GEM: A Generalist Model for Human Motion
Monocular whole-body 3D human pose estimation using the SOMA body model
2D Keypoint Overlay | In-Camera Mesh | Global Mesh | Retargeted G1 Motion
📰 News
- [2025-06] 📢 Added ONNX/TensorRT accelerated demo (
demo_soma_onnx.py) — see Demo docs - [2025-06] 📢 Added humanoid robot retargeting to Unitree G1 (
--retarget) - [2025-05] 📢 The GEM codebase is released!
🔎 Overview
GEM is a video-based 3D human pose estimation model developed by NVIDIA. It recovers full-body 77-joint motion — including body, hands, and face — from monocular video using the SOMA parametric body model. The pipeline handles dynamic cameras and recovers global motion trajectories. GEM includes a bundled 2D pose estimation model that detects 77 SOMA keypoints, making the system fully self-contained. Licensed under Apache 2.0 for commercial use.
✨ Key Features
- 77-joint SOMA body model — full body, hands, and face articulation
- Bundled 2D keypoint detector — 2D pose estimator trained for SOMA 77-joint skeleton
- Camera-space motion recovery — camera-space human motion estimation from dynamic monocular video
- World-space motion recovery — world-space human motion estimation from dynamic monocular video
- Humanoid robot retargeting — retarget recovered motion to Unitree G1 robot via SOMA Retargeter
- Apache 2.0 licensed — commercially usable, trained on NVIDIA-owned data only
Research Version: Multi-Modal Conditioning
Looking for multi-modal motion generation (text, audio, music conditioning)? Check out GEM-SMPL, our research model using the SMPL body model that supports both motion estimation and generation from diverse input modalities.

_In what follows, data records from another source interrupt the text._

-- ==== Sys2Proof/Laws/Bus.lean ====
section
/-! SUPPORT. What WRITE, SEND_COMMAND, AWAIT_READY and a wire command can do, said once each. -/

namespace Sys2Proof.Machine

/-! ## Transfers -/

theorem xferAll_busMove (cs : List (List Byte)) (s : State) : BusMove s (State.xferAll cs s).1 := by
  induction cs generalizing s with
  | nil => exact BusMove.refl s
  | cons c cs ih => exact andThen_busMove (xfer_busMove c s) ih

/-- A run of transfers ends with OK or with the failure of its last one; it drives no pin. -/
theorem xferAll_result (cs : List (List Byte)) (s : State) :
    (State.xferAll cs s).2 = .ok ∨
    ((State.xferAll cs s).2 = .transportFailure ∧
      lastTransferFailed false (State.xferAll cs s).1.trace = true) := by
  induction cs generalizing s with
  | nil => exact .inl rfl
  | cons c cs ih =>
    unfold State.xferAll
    cases h : s.bus.look.1
    · rw [xfer_fail h]
      right
      simp [andThen, lastTransferFailed]
    · rw [xfer_ok h, andThen_ok]
      exact ih _

/-- Transfers that all succeed: one XFER a chunk, one answer of the transport a chunk, nothing else. -/
theorem xferAll_ok (cs : List (List Byte)) {s : State} (h : s.busGood) :
    State.xferAll cs s =
      ({ s with bus := s.bus.after cs.length, trace := s.trace ++ cs.map .xfer }, .ok) := by
  induction cs generalizing s with
  | nil => simp [State.xferAll, Input.after]
  | cons c cs ih =>
    unfold State.xferAll
    rw [xfer_ok h.look.1, andThen_ok, ih h.look.2]
    simp [Input.after]

/-! ## WRITE -/

theorem logicalWrite_busMove (d : Bool) (bytes : List Byte) (s : State) :
    BusMove s (s.logicalWrite d bytes).1 :=
  andThen_busMove
    (((driveCs_busMove _ s).trans (driveDc_busMove _ _)).trans (xferAll_busMove _ _))
    fun t => driveCs_busMove _ t

/-- WRITE ends with OK and chip-select deasserted, or with TransportFailure right after the failed
transfer (45_transport.md R240, R246, R247). -/
theorem logicalWrite_result (d : Bool) (bytes : List Byte) (s : State) :
    ((s.logicalWrite d bytes).2 = .ok ∧ (s.logicalWrite d bytes).1.csOut = config.csDeasserted) ∨
    ((s.logicalWrite d bytes).2 = .transportFailure ∧
      lastTransferFailed false (s.logicalWrite d bytes).1.trace = true) := by
  unfold State.logicalWrite
  rcases xferAll_result (chunks bytes) ((s.driveCs config.csAsserted).driveDc
      (if d then config.dataLevel else config.commandLevel)) with h | ⟨h, h'⟩
  · left
    simp [andThen, h]
  · right
    rw [andThen_error _ (by rw [h]; decide)]
    exact ⟨h, h'⟩

/-- A WRITE whose transfers succeed. -/
theorem logicalWrite_ok (d : Bool) (bytes : List Byte) {s : State} (h : s.busGood) :
    s.logicalWrite d bytes =
      ({ s with
          csOut := config.csDeasserted
          dcOut := if d then config.dataLevel else config.commandLevel
          bus := s.bus.after (chunks bytes).length
          trace := s.trace ++ writeEvents d bytes }, .ok) := by
  have hg : ((s.driveCs config.csAsserted).driveDc
      (if d then config.dataLevel else config.commandLevel)).busGood := h
  unfold State.logicalWrite
  rw [xferAll_ok _ hg, andThen_ok]
  simp [State.driveCs, State.driveDc, writeEvents]

/-! ## SEND_COMMAND -/

theorem sendCommand_busMove (op : Byte) (data : List Byte) (s : State) :
    BusMove s (s.sendCommand op data).1 := by
  refine andThen_busMove (logicalWrite_busMove _ _ _) fun t => ?_
  split
  · exact BusMove.refl t
  · exact logicalWrite_busMove _ _ _

/-- SEND_COMMAND ends as its last write does (43_protocol_driver.md R194). -/
theorem sendCommand_result (op : Byte) (data : List Byte) (s : State) :
    ((s.sendCommand op data).2 = .ok ∧ (s.sendCommand op data).1.csOut = config.csDeasserted) ∨
    ((s.sendCommand op data).2 = .transportFailure ∧
      lastTransferFailed false (s.sendCommand op data).1.trace = true) := by
  unfold State.sendCommand
  rcases logicalWrite_result false [op] s with ⟨h, h'⟩ | ⟨h, h'⟩
  · rcases andThen_cases (s.logicalWrite false [op])
        (fun s => if data = [] then (s, .ok) else s.logicalWrite true data) with ⟨hn, _⟩ | ⟨_, he⟩
    · exact absurd h hn
    · rw [he]
      by_cases hd : data = []
      · simp [hd, h']
      · simp only [if_neg hd]
        exact logicalWrite_result true data _
  · right
    rw [andThen_error _ (by rw [h]; decide)]
    exact ⟨h, h'⟩

/-- The number of transfers of a wire command. -/
def commandTransfers (data : List Byte) : Nat := 1 + (chunks data).length

/-- The DC level a wire command leaves behind (45_transport.md R240). -/
def commandDc (data : List Byte) : Bool := if data = [] then config.commandLevel else config.dataLevel

theorem Input.after_add {α : Type} (i : Input α) (m n : Nat) :
    (i.after m).after n = i.after (m + n) := by
  induction m generalizing i with
  | zero => simp [Input.after]
  | succ m ih => rw [Nat.succ_add]; exact ih _

theorem chunks_nil : chunks [] = [] := by
  simp [chunks, numChunks, config]

theorem chunks_singleton (b : Byte) : chunks [b] = [[b]] := by
  simp [chunks, numChunks, config]

/-- A SEND_COMMAND whose transfers succeed. -/
theorem sendCommand_ok (op : Byte) (data : List Byte) {s : State} (h : s.busGood) :
    s.sendCommand op data =
      ({ s with
          csOut := config.csDeasserted
          dcOut := commandDc data
          bus := s.bus.after (commandTransfers data)
          trace := s.trace ++ commandEvents op data }, .ok) := by
  unfold State.sendCommand
  rw [logicalWrite_ok false [op] h, andThen_ok]
  by_cases hd : data = []
  · subst hd
    simp [commandDc, commandTransfers, commandEvents, chunks_nil, chunks_singleton]
  · rw [if_neg hd, logicalWrite_ok true data (h.after _)]
    simp [commandDc, commandTransfers, commandEvents, hd, chunks_singleton, Input.after_add]

/-! ## AWAIT_READY -/

theorem awaitLoop_busMove (timeout t0 fuel : Nat) (s : State) :
    BusMove s (s.awaitLoop timeout t0 fuel).1 := by
  induction fuel generalizing s with
  | zero => exact BusMove.refl s
  | succ n ih =>
    unfold State.awaitLoop
    split_ifs
    · exact sample_busMove s
    · exact (sample_busMove s).trans (delay_busMove _ _)
    · exact ((sample_busMove s).trans (delay_busMove _ _)).trans (ih _)

/-- A wait drives no pin and makes no transfer, and ends with OK or BusyTimeout (43_protocol_driver.md
R190). -/
theorem awaitLoop_result (timeout t0 fuel : Nat) (s : State) :
    ((s.awaitLoop timeout t0 fuel).2 = .ok ∨ (s.awaitLoop timeout t0 fuel).2 = .busyTimeout) ∧
    (s.awaitLoop timeout t0 fuel).1.csOut = s.csOut ∧
    (s.awaitLoop timeout t0 fuel).1.dcOut = s.dcOut ∧
    (s.awaitLoop timeout t0 fuel).1.resetOut = s.resetOut ∧
    (s.awaitLoop timeout t0 fuel).1.bus = s.bus ∧
    (∀ b, lastTransferFailed b (s.awaitLoop timeout t0 fuel).1.trace = lastTransferFailed b s.trace) := by
  induction fuel generalizing s with
  | zero => exact ⟨.inr rfl, rfl, rfl, rfl, rfl, fun _ => rfl⟩
  | succ n ih =>
    unfold State.awaitLoop
    split_ifs
    · exact ⟨.inl rfl, rfl, rfl, rfl, rfl, fun b => by simp [lastTransferFailed]⟩
    · exact ⟨.inr rfl, rfl, rfl, rfl, rfl, fun b => by simp [lastTransferFailed]⟩
    · obtain ⟨h1, h2, h3, h4, h5, h6⟩ := ih (s.sample.2.delay config.pollInterval)
      refine ⟨h1, h2, h3, h4, h5, fun b => ?_⟩
      rw [h6 b]
      simp [lastTransferFailed]

theorem awaitReady_busMove (timeout : Duration) (s : State) : BusMove s (s.awaitReady timeout).1 :=
  awaitLoop_busMove _ _ _ s

theorem maxSamples_pos (timeout : Duration) : ∃ n, maxSamples timeout = n + 1 :=
  ⟨maxSamples timeout - 1, by unfold maxSamples; omega⟩

/-- A wait whose first sample reads 1 returns at once with one POLL(1) (43_protocol_driver.md R190). -/
theorem awaitReady_at_once (timeout : Duration) {s : State} (h : s.busyIn.look.1 = true) :
    s.awaitReady timeout = (s.sample.2, .ok) := by
  obtain ⟨n, hn⟩ := maxSamples_pos timeout
  unfold State.awaitReady
  rw [hn]
  unfold State.awaitLoop
  simp [h]

/-! ## Ending -/

theorem settleMicro_ok {r : Ended} (h : r.2 = .ok) : settleMicro r = r.1.advance := by
  simp [settleMicro, h]

theorem settleMicro_error {r : Ended} (h : r.2 ≠ .ok) : settleMicro r = r.1.raise r.2 .none := by
  simp [settleMicro, h]

theorem settle_ok {r : Ended} (h : r.2 = .ok) : settle r = r.1.complete .none := by
  simp [settle, h]

theorem settle_error {r : Ended} (h : r.2 ≠ .ok) : settle r = r.1.raise r.2 .none := by
  simp [settle, h]

theorem whenIdle_idle {s : State} (k : State → Answer) (h : s.phase = .idle) :
    whenIdle s k = k s := by
  simp [whenIdle, h]

theorem whenIdle_running {s : State} (k : State → Answer) (h : s.phase ≠ .idle) :
    whenIdle s k = .fault .requestWhileRunning := by
  simp [whenIdle, h]

/-- Whatever a block operation answers as a next state, it answers on an Idle block. -/
theorem whenIdle_next {s t : State} {k : State → Answer} (h : whenIdle s k = .next t) :
    s.phase = .idle ∧ k s = .next t := by
  by_cases hp : s.phase = .idle
  · exact ⟨hp, by rwa [whenIdle_idle k hp] at h⟩
  · rw [whenIdle_running k hp] at h
    exact absurd h (by simp)

end Sys2Proof.Machine
end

Presented at ICCV 2025 (Highlight).
🚀 Quick Start
# 1. Clone git clone --recursive https://github.com/NVlabs/GEM-X.git && cd GEM-X # 2. Setup environment pip install uv && uv venv .venv --python 3.12 && source .venv/bin/activate uv pip install torch torchvision --index-url https://download.pytorch.org/whl/cu126 uv pip install -e third_party/soma && cd third_party/soma && git lfs pull && cd ../.. bash scripts/install_env.sh # 3. Run demo python scripts/demo/demo_soma.py --video path/to/video.mp4 --ckpt inputs/pretrained/gem_soma.ckpt # 4. (Optional) Retarget to G1 robot uv pip install -e third_party/soma-retargeter python scripts/demo/demo_soma.py --video path/to/video.mp4 --retarget
See docs/INSTALL.md for detailed installation instructions.

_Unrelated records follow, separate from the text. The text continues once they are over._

-- ==== Sys2Proof/Tests/Slice0.lean ====
section
/-! SUPPORT. The model's own tests. Expected results are those of spec/95_test_vectors.md (named V-... or
S...), of the examples in the rules, or worked out by hand from the encoding tables of
spec/30_encoding.md. -/

namespace Sys2Proof.Tests

open Sys2Proof Sys2Proof.Machine

/-! ## Helpers -/

/-- A field of the next state an instruction gives, if it gives one. -/
def after {α : Type} (f : State → α) : Answer → Option α
  | .next t => some (f t)
  | .fault _ => none
  | .refused _ => none

/-- The refusal an instruction ends in, if it does. -/
def refusalOf : Answer → Option Refusal
  | .refused r => some r
  | _ => none

/-- The instruction a request decodes to. -/
def ask (opsel : Byte) (ops : List Operand) : Except DecodeError Instr := decode (.request ⟨opsel, ops⟩)

/-- The block right after reset, which is Idle. -/
abbrev s0 : State := State.reset

/-- A block in an UPDATE at a position of the microprogram, with an empty frame in flight. -/
def atStep (n : Fin 25) : State := { s0 with phase := phaseOf n, stepReg := n, inUpdate := true }

/-- A block whose busy pin never reads 1. -/
def silent (s : State) : State := { s with busyIn := ⟨false, []⟩ }

/-- A block whose next transfer fails. -/
def cut (s : State) : State := { s with bus := ⟨true, [false]⟩ }

/-- A bitmap of one colour. -/
def solid {α : Type} (w h : Nat) (p : α) : Bitmap α := ⟨w, h, List.replicate h (List.replicate w p)⟩

theorem test_solid_wf {α : Type} (w h : Nat) (p : α) : (solid w h p).wf = true := by
  simp [solid, Bitmap.wf]

/-- A frame of one byte. -/
def solidFrame (n : Nat) (b : Byte) : List Byte := List.replicate n b

theorem test_solidFrame_length (n : Nat) (b : Byte) : (solidFrame n b).length = n := List.length_replicate

theorem test_solidFrame_wf (b : Byte) : (Instr.update (solidFrame frameBytes b)).wf = true := by
  simp only [Instr.wf, test_solidFrame_length, decide_true]

/-! ## Well-formedness: one ill-formed term for each check -/

theorem test_wf_image_rows : (Instr.setImage (.rgb ⟨1, 2, [[⟨0, 0, 0⟩]]⟩) 0).wf = false := by decide
theorem test_wf_image_columns : (Instr.setImage (.indexed ⟨2, 1, [[0]]⟩) 0).wf = false := by decide
theorem test_wf_image_good : (Instr.setImage (.indexed ⟨1, 1, [[0]]⟩) 0).wf = true := by decide
theorem test_wf_quantize_size :
    (Instr.quantize ⟨1, 1, [[⟨0, 0, 0⟩]]⟩ (List.replicate 8 ⟨0, 0, 0⟩)).wf = false := by decide
theorem test_wf_quantize_rows :
    (Instr.quantize ⟨600, 448, []⟩ (List.replicate 8 ⟨0, 0, 0⟩)).wf = false := by decide
theorem test_wf_quantize_palette :
    (Instr.quantize zeroBitmap (List.replicate 7 ⟨0, 0, 0⟩)).wf = false := by
  simp [Instr.wf]
theorem test_wf_render : (Instr.render 0 false false 45).wf = false := by decide
theorem test_wf_render_negative : (Instr.render 0 false false (-90)).wf = true := by decide
theorem test_wf_update : (Instr.update [0]).wf = false := by decide

/-! ## Decoding: every constructor, from the tables of 30_encoding.md R93, R107, R108 -/

theorem test_decode_set_pixel : ask 0x01 [.int 599, .int (-1), .int 12] = .ok (.setPixel 599 (-1) 12) := rfl
theorem test_decode_set_image :
    ask 0x02 [.image (.indexed ⟨1, 1, [[15]]⟩), .rat (1/2)] =
      .ok (.setImage (.indexed ⟨1, 1, [[15]]⟩) (1/2)) := rfl
theorem test_decode_set_border : ask 0x03 [.int 9] = .ok (.setBorder 9) := rfl
theorem test_decode_show : ask 0x04 [] = .ok .showPanel := rfl
theorem test_decode_setup : ask 0x05 [] = .ok .setup := rfl
theorem test_decode_set_hflip : ask 0x06 [.int 1] = .ok (.setHflip true) := rfl
theorem test_decode_set_vflip : ask 0x07 [.int 0] = .ok (.setVflip false) := rfl
theorem test_decode_set_rotation : ask 0x08 [.int (-90)] = .ok (.setRotation (-90)) := rfl
theorem test_decode_blend : ask 0x10 [.rat (3/2)] = .ok (.blend (3/2)) := rfl
theorem test_decode_blend24 : ask 0x11 [.rat (1/4)] = .ok (.blend24 (1/4)) := rfl
theorem test_decode_quantize (p : Rgb) :
    ask 0x12 [.image (.rgb (solid panelWidth panelHeight p)), .triples (List.replicate 8 ⟨0, 0, 0⟩)] =
      .ok (.quantize (solid panelWidth panelHeight p) (List.replicate 8 ⟨0, 0, 0⟩)) :=
  decode_of_operands (f := decodeQuantize) rfl rfl rfl (by simp only [Instr.wf, test_solid_wf]; rfl)
theorem test_decode_render :
    ask 0x13 [.int 6, .int 1, .int 0, .int 270] = .ok (.render 6 true false 270) := rfl
theorem test_decode_pack : ask 0x14 [.ints [5, 6]] = .ok (.pack [5, 6]) := rfl
theorem test_decode_update (b : Byte) :
    ask 0x15 [.bytes (solidFrame frameBytes b)] = .ok (.update (solidFrame frameBytes b)) :=
  decode_of_operands (f := decodeUpdate) rfl rfl rfl (test_solidFrame_wf b)
theorem test_decode_send_command :
    ask 0x16 [.int 0xE3, .bytes [0xAA]] = .ok (.sendCommand 0xE3 [0xAA]) := rfl
theorem test_decode_await_ready : ask 0x17 [.int 15000] = .ok (.awaitReady 15000) := rfl
theorem test_decode_write : ask 0x18 [.int 1, .bytes [0x04, 0x05]] = .ok (.write true [0x04, 0x05]) := rfl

Mac users: For real-time webcam demos on Apple Silicon, see docs/INSTALL_MACOS.md instead.
📚 Documentation
| Document | Description |
|---|---|
| Installation | Prerequisites, step-by-step setup, Docker, troubleshooting |
| Installation (macOS) | Apple Silicon setup for the real-time webcam demo |
| Demo | Full 3D pipeline, ONNX/TRT accelerated demo, 2D keypoint-only demo, output formats |
| Training & Evaluation | Dataset preparation, training commands, config system |
| Model Overview | Architecture, SOMA body model, bundled 2D pose model |
| Related Projects | GENMO, SOMA, ecosystem cross-references |
📦 Pretrained Models
| Model | Body Model | Joints | Download |
|---|---|---|---|
| GEM (SOMA) | SOMA | 77 (body + hands + face) | gem_soma.ckpt |
Place checkpoints under inputs/pretrained/ or pass the path via --ckpt. The demo scripts will automatically download the checkpoint from HuggingFace if --ckpt is not provided.

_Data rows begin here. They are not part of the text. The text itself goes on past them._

-- ==== Sys2Proof/Machine/Tables.lean ====
section
/-! DEFINITION. The three decision tables of the spec, row by row (40 R103, 41 R113, 42 R123): a second description of the
chains, "read top to bottom; the first row whose condition holds gives the outcome". -/

namespace Sys2Proof.Machine

/-- One row: its condition, the level included, and its outcome. -/
structure TableRow where
  holds : Bool
  outcome : Verdict
deriving DecidableEq, Repr

/-- The outcome of the first row whose condition holds. -/
def firstRow : List TableRow → Option Verdict
  | [] => none
  | r :: rs => if r.holds then some r.outcome else firstRow rs

/-- `S0` of the tables. -/
def tableS0 (s : State) : Bool :=
  s.cfg.haveEL3 && !s.inputs.scrTCR2En

/-- R103: rows 1 to 16, with `T` and `G` as its text defines them for MRS and for MSR. -/
def tableTcr2El1 (s : State) (T G : Bool) : List TableRow :=
  [{ holds := !(s.cfg.featTCR2 && s.cfg.featAA64), outcome := .undefined },
   { holds := s.el == .el0, outcome := .undefined },
   { holds := s.el == .el1 && (tableS0 s && s.inputs.el3SDDUndefPriority), outcome := .undefined },
   { holds := s.el == .el1 && (s.inputs.el2Enabled && T), outcome := .trapEl2 },
   { holds := s.el == .el1 &&
       (s.inputs.el2Enabled && s.cfg.featFGT && (!s.cfg.haveEL3 || s.inputs.scrFGTEn) && G),
     outcome := .trapEl2 },
   { holds := s.el == .el1 && (s.inputs.el2Enabled && (!s.inputs.isHCRXEL2Enabled || !s.inputs.hcrxTCR2En)),
     outcome := .trapEl2 },
   { holds := s.el == .el1 && (tableS0 s && s.inputs.el3SDDUndef), outcome := .undefined },
   { holds := s.el == .el1 && tableS0 s, outcome := .trapEl3 },
   { holds := s.el == .el1 && s.inputs.nvx == 0b111#3, outcome := .go .nvMem },
   { holds := s.el == .el1, outcome := .go .tcr2El1 },
   { holds := s.el == .el2 && (tableS0 s && s.inputs.el3SDDUndefPriority), outcome := .undefined },
   { holds := s.el == .el2 && (tableS0 s && s.inputs.el3SDDUndef), outcome := .undefined },
   { holds := s.el == .el2 && tableS0 s, outcome := .trapEl3 },
   { holds := s.el == .el2 && s.inputs.el2IsInHost, outcome := .go .tcr2El2 },
   { holds := s.el == .el2, outcome := .go .tcr2El1 },
   { holds := s.el == .el3, outcome := .go .tcr2El1 }]

/-- R113: rows 0 to 12. -/
def tableTcr2El12 (s : State) : List TableRow :=
  [{ holds := !s.cfg.featVHE, outcome := .undefined },
   { holds := !(s.cfg.featTCR2 && s.cfg.featAA64), outcome := .undefined },
   { holds := s.el == .el0, outcome := .undefined },
   { holds := s.el == .el1 && s.inputs.nvx == 0b101#3, outcome := .go .nvMem },
   { holds := s.el == .el1 && s.inputs.nvx.extractLsb' 0 1 == 1#1, outcome := .trapEl2 },
   { holds := s.el == .el1, outcome := .undefined },
   { holds := s.el == .el2 && !s.inputs.el2IsInHost, outcome := .undefined },
   { holds := s.el == .el2 && (tableS0 s && s.inputs.el3SDDUndefPriority), outcome := .undefined },
   { holds := s.el == .el2 && (tableS0 s && s.inputs.el3SDDUndef), outcome := .undefined },
   { holds := s.el == .el2 && tableS0 s, outcome := .trapEl3 },
   { holds := s.el == .el2, outcome := .go .tcr2El1 },
   { holds := s.el == .el3 && s.inputs.el2IsInHost, outcome := .go .tcr2El1 },
   { holds := s.el == .el3, outcome := .undefined }]

/-- R123: rows 0 to 16, with `T` and `N` as its text defines them for MRS and for MSR. -/
def tableTcr2Alias (s : State) (T N : Bool) : List TableRow :=
  [{ holds := !s.cfg.featSRMASK, outcome := .undefined },
   { holds := !(s.cfg.featTCR2 && s.cfg.featAA64), outcome := .undefined },
   { holds := s.el == .el0, outcome := .undefined },
   { holds := s.el == .el1 && (tableS0 s && s.inputs.el3SDDUndefPriority), outcome := .undefined },
   { holds := s.el == .el1 && (s.inputs.el2Enabled && T), outcome := .trapEl2 },
   { holds := s.el == .el1 &&
       (s.inputs.el2Enabled && s.cfg.featFGT2 && ((s.cfg.haveEL3 && !s.inputs.scrFGTEn2) || !N)),
     outcome := .trapEl2 },
   { holds := s.el == .el1 && (s.inputs.el2Enabled && (!s.inputs.isHCRXEL2Enabled || !s.inputs.hcrxTCR2En)),
     outcome := .trapEl2 },
   { holds := s.el == .el1 && (tableS0 s && s.inputs.el3SDDUndef), outcome := .undefined },
   { holds := s.el == .el1 && tableS0 s, outcome := .trapEl3 },
   { holds := s.el == .el1 && s.inputs.nvx == 0b111#3, outcome := .go .nvMem },
   { holds := s.el == .el1, outcome := .go .tcr2El1 },
   { holds := s.el == .el2 && (tableS0 s && s.inputs.el3SDDUndefPriority), outcome := .undefined },
   { holds := s.el == .el2 && (tableS0 s && s.inputs.el3SDDUndef), outcome := .undefined },
   { holds := s.el == .el2 && tableS0 s, outcome := .trapEl3 },
   { holds := s.el == .el2 && s.inputs.el2IsInHost, outcome := .go .tcr2El2 },
   { holds := s.el == .el2, outcome := .go .tcr2El1 },
   { holds := s.el == .el3, outcome := .go .tcr2El1 }]

end Sys2Proof.Machine
end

🤝 Related Humanoid Work at NVIDIA
GEM is part of a larger effort to enable humanoid motion data for robotics, physical AI, and other applications.
Check out these related works:
📖 Citation
@inproceedings{genmo2025, title = {GENMO: A GENeralist Model for Human MOtion}, author = {Li, Jiefeng and Cao, Jinkun and Zhang, Haotian and Rempe, Davis and Kautz, Jan and Iqbal, Umar and Yuan, Ye}, booktitle = {Proceedings of the IEEE/CVF International Conference on Computer Vision (ICCV)}, year = {2025} }
📄 License
This project is released under Apache 2.0. This project will download and install additional third-party open source software projects. Review the license terms of these open source projects before use. See ATTRIBUTIONS.md for specifics.
GOVERNING TERMS:
Use of the source code is governed by the Apache License, Version 2.0. Use of the associated model is governed by the NVIDIA Open Model License Agreement.